# Help me pick a name for my new bunny!



## TaylerHill (Sep 3, 2011)

Yesterday my husband bought me a rabbit! My last rabbit that I had for about 8 years died this spring. This new one is a white lionhead with black ears, black eyeliner, and a couple of black spots on his back. The petstore guy said he thinks this is a boy, but I'm going to double check when I get home tonight because they aren't always correct. So in that case I'm looking for boy and girl names just in case. The name I'm thinking of is Einstien because of his crazy white hair, but I'm not sure if I want to keep that name or not. Any ideas would be awesome!
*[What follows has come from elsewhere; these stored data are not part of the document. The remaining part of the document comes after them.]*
-- ==== Sys2Proof/Laws/State.lean ====
section
/-! SUPPORT. What each update of the state leaves: one lemma per field that the update does not name. -/
namespace Sys2Proof.Machine

/-! ### modWave -/

theorem modWave_waves (s : State) (n : Nat) (f : Wave → Wave) : (modWave s n f).waves = s.waves.map fun w => if w.id = n then f w else w := rfl
@[simp] theorem modWave_agenda (s : State) (n : Nat) (f : Wave → Wave) : (modWave s n f).agenda = s.agenda := rfl
@[simp] theorem modWave_cur (s : State) (n : Nat) (f : Wave → Wave) : (modWave s n f).cur = s.cur := rfl
@[simp] theorem modWave_free (s : State) (n : Nat) (f : Wave → Wave) : (modWave s n f).free = s.free := rfl
@[simp] theorem modWave_fresh (s : State) (n : Nat) (f : Wave → Wave) : (modWave s n f).fresh = s.fresh := rfl
@[simp] theorem modWave_groups (s : State) (n : Nat) (f : Wave → Wave) : (modWave s n f).groups = s.groups := rfl
@[simp] theorem modWave_shadows (s : State) (n : Nat) (f : Wave → Wave) : (modWave s n f).shadows = s.shadows := rfl
@[simp] theorem modWave_mem (s : State) (n : Nat) (f : Wave → Wave) : (modWave s n f).mem = s.mem := rfl
@[simp] theorem modWave_protectNext (s : State) (n : Nat) (f : Wave → Wave) : (modWave s n f).protectNext = s.protectNext := rfl
@[simp] theorem modWave_protect (s : State) (n : Nat) (f : Wave → Wave) : (modWave s n f).protect = s.protect := rfl
@[simp] theorem modWave_lineKeys (s : State) (n : Nat) (f : Wave → Wave) : (modWave s n f).lineKeys = s.lineKeys := rfl
@[simp] theorem modWave_poisonMem (s : State) (n : Nat) (f : Wave → Wave) : (modWave s n f).poisonMem = s.poisonMem := rfl
@[simp] theorem modWave_poisonMeta (s : State) (n : Nat) (f : Wave → Wave) : (modWave s n f).poisonMeta = s.poisonMeta := rfl
@[simp] theorem modWave_poisonReg (s : State) (n : Nat) (f : Wave → Wave) : (modWave s n f).poisonReg = s.poisonReg := rfl
@[simp] theorem modWave_poisonBuf (s : State) (n : Nat) (f : Wave → Wave) : (modWave s n f).poisonBuf = s.poisonBuf := rfl
@[simp] theorem modWave_poisonCtx (s : State) (n : Nat) (f : Wave → Wave) : (modWave s n f).poisonCtx = s.poisonCtx := rfl
@[simp] theorem modWave_corrected (s : State) (n : Nat) (f : Wave → Wave) : (modWave s n f).corrected = s.corrected := rfl
@[simp] theorem modWave_flights (s : State) (n : Nat) (f : Wave → Wave) : (modWave s n f).flights = s.flights := rfl
@[simp] theorem modWave_l1 (s : State) (n : Nat) (f : Wave → Wave) : (modWave s n f).l1 = s.l1 := rfl
@[simp] theorem modWave_llc (s : State) (n : Nat) (f : Wave → Wave) : (modWave s n f).llc = s.llc := rfl
@[simp] theorem modWave_pac (s : State) (n : Nat) (f : Wave → Wave) : (modWave s n f).pac = s.pac := rfl
@[simp] theorem modWave_fills (s : State) (n : Nat) (f : Wave → Wave) : (modWave s n f).fills = s.fills := rfl
@[simp] theorem modWave_ranges (s : State) (n : Nat) (f : Wave → Wave) : (modWave s n f).ranges = s.ranges := rfl
@[simp] theorem modWave_requests (s : State) (n : Nat) (f : Wave → Wave) : (modWave s n f).requests = s.requests := rfl
@[simp] theorem modWave_grants (s : State) (n : Nat) (f : Wave → Wave) : (modWave s n f).grants = s.grants := rfl
@[simp] theorem modWave_campion (s : State) (n : Nat) (f : Wave → Wave) : (modWave s n f).campion = s.campion := rfl
@[simp] theorem modWave_waiters (s : State) (n : Nat) (f : Wave → Wave) : (modWave s n f).waiters = s.waiters := rfl
@[simp] theorem modWave_wakes (s : State) (n : Nat) (f : Wave → Wave) : (modWave s n f).wakes = s.wakes := rfl
@[simp] theorem modWave_launches (s : State) (n : Nat) (f : Wave → Wave) : (modWave s n f).launches = s.launches := rfl
@[simp] theorem modWave_queues (s : State) (n : Nat) (f : Wave → Wave) : (modWave s n f).queues = s.queues := rfl
@[simp] theorem modWave_cores (s : State) (n : Nat) (f : Wave → Wave) : (modWave s n f).cores = s.cores := rfl
@[simp] theorem modWave_dies (s : State) (n : Nat) (f : Wave → Wave) : (modWave s n f).dies = s.dies := rfl
@[simp] theorem modWave_parts (s : State) (n : Nat) (f : Wave → Wave) : (modWave s n f).parts = s.parts := rfl
@[simp] theorem modWave_images (s : State) (n : Nat) (f : Wave → Wave) : (modWave s n f).images = s.images := rfl
@[simp] theorem modWave_tenants (s : State) (n : Nat) (f : Wave → Wave) : (modWave s n f).tenants = s.tenants := rfl
@[simp] theorem modWave_remotes (s : State) (n : Nat) (f : Wave → Wave) : (modWave s n f).remotes = s.remotes := rfl
@[simp] theorem modWave_windows (s : State) (n : Nat) (f : Wave → Wave) : (modWave s n f).windows = s.windows := rfl
@[simp] theorem modWave_quotas (s : State) (n : Nat) (f : Wave → Wave) : (modWave s n f).quotas = s.quotas := rfl
@[simp] theorem modWave_loans (s : State) (n : Nat) (f : Wave → Wave) : (modWave s n f).loans = s.loans := rfl
@[simp] theorem modWave_stopped (s : State) (n : Nat) (f : Wave → Wave) : (modWave s n f).stopped = s.stopped := rfl
@[simp] theorem modWave_stops (s : State) (n : Nat) (f : Wave → Wave) : (modWave s n f).stops = s.stops := rfl
@[simp] theorem modWave_sessions (s : State) (n : Nat) (f : Wave → Wave) : (modWave s n f).sessions = s.sessions := rfl
@[simp] theorem modWave_fences (s : State) (n : Nat) (f : Wave → Wave) : (modWave s n f).fences = s.fences := rfl
@[simp] theorem modWave_keys (s : State) (n : Nat) (f : Wave → Wave) : (modWave s n f).keys = s.keys := rfl
@[simp] theorem modWave_ioDead (s : State) (n : Nat) (f : Wave → Wave) : (modWave s n f).ioDead = s.ioDead := rfl
@[simp] theorem modWave_dropped (s : State) (n : Nat) (f : Wave → Wave) : (modWave s n f).dropped = s.dropped := rfl
@[simp] theorem modWave_lapsed (s : State) (n : Nat) (f : Wave → Wave) : (modWave s n f).lapsed = s.lapsed := rfl
@[simp] theorem modWave_sweolo (s : State) (n : Nat) (f : Wave → Wave) : (modWave s n f).sweolo = s.sweolo := rfl
@[simp] theorem modWave_sharers (s : State) (n : Nat) (f : Wave → Wave) : (modWave s n f).sharers = s.sharers := rfl
@[simp] theorem modWave_idle (s : State) (n : Nat) (f : Wave → Wave) : (modWave s n f).idle = s.idle := rfl
@[simp] theorem modWave_frames (s : State) (n : Nat) (f : Wave → Wave) : (modWave s n f).frames = s.frames := rfl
Thanks


----------



## Littlefin (Oct 18, 2014)

Einstein is pretty cute, but maybe you could name him Oreo lol


----------



## thekinetic (May 22, 2012)

Well there are lots of names but you could try to observe him awhile and maybe his actions or habits would cause his name to become apparent.


----------



## Thothgirl (Jul 12, 2013)

I would go for something form KISS with those markings. but that is my sense of humor.


----------



## starlight910 (Jul 25, 2014)

I like the name Einstein!:-D


----------



## sweetbettafish (Sep 7, 2014)

Oreo, Hoppy, Sweet Pea, Fluffy, Samantha, Maggie.


----------



## clopez1 (May 23, 2012)

Attila the Bun (boy) Babs (girl)


----------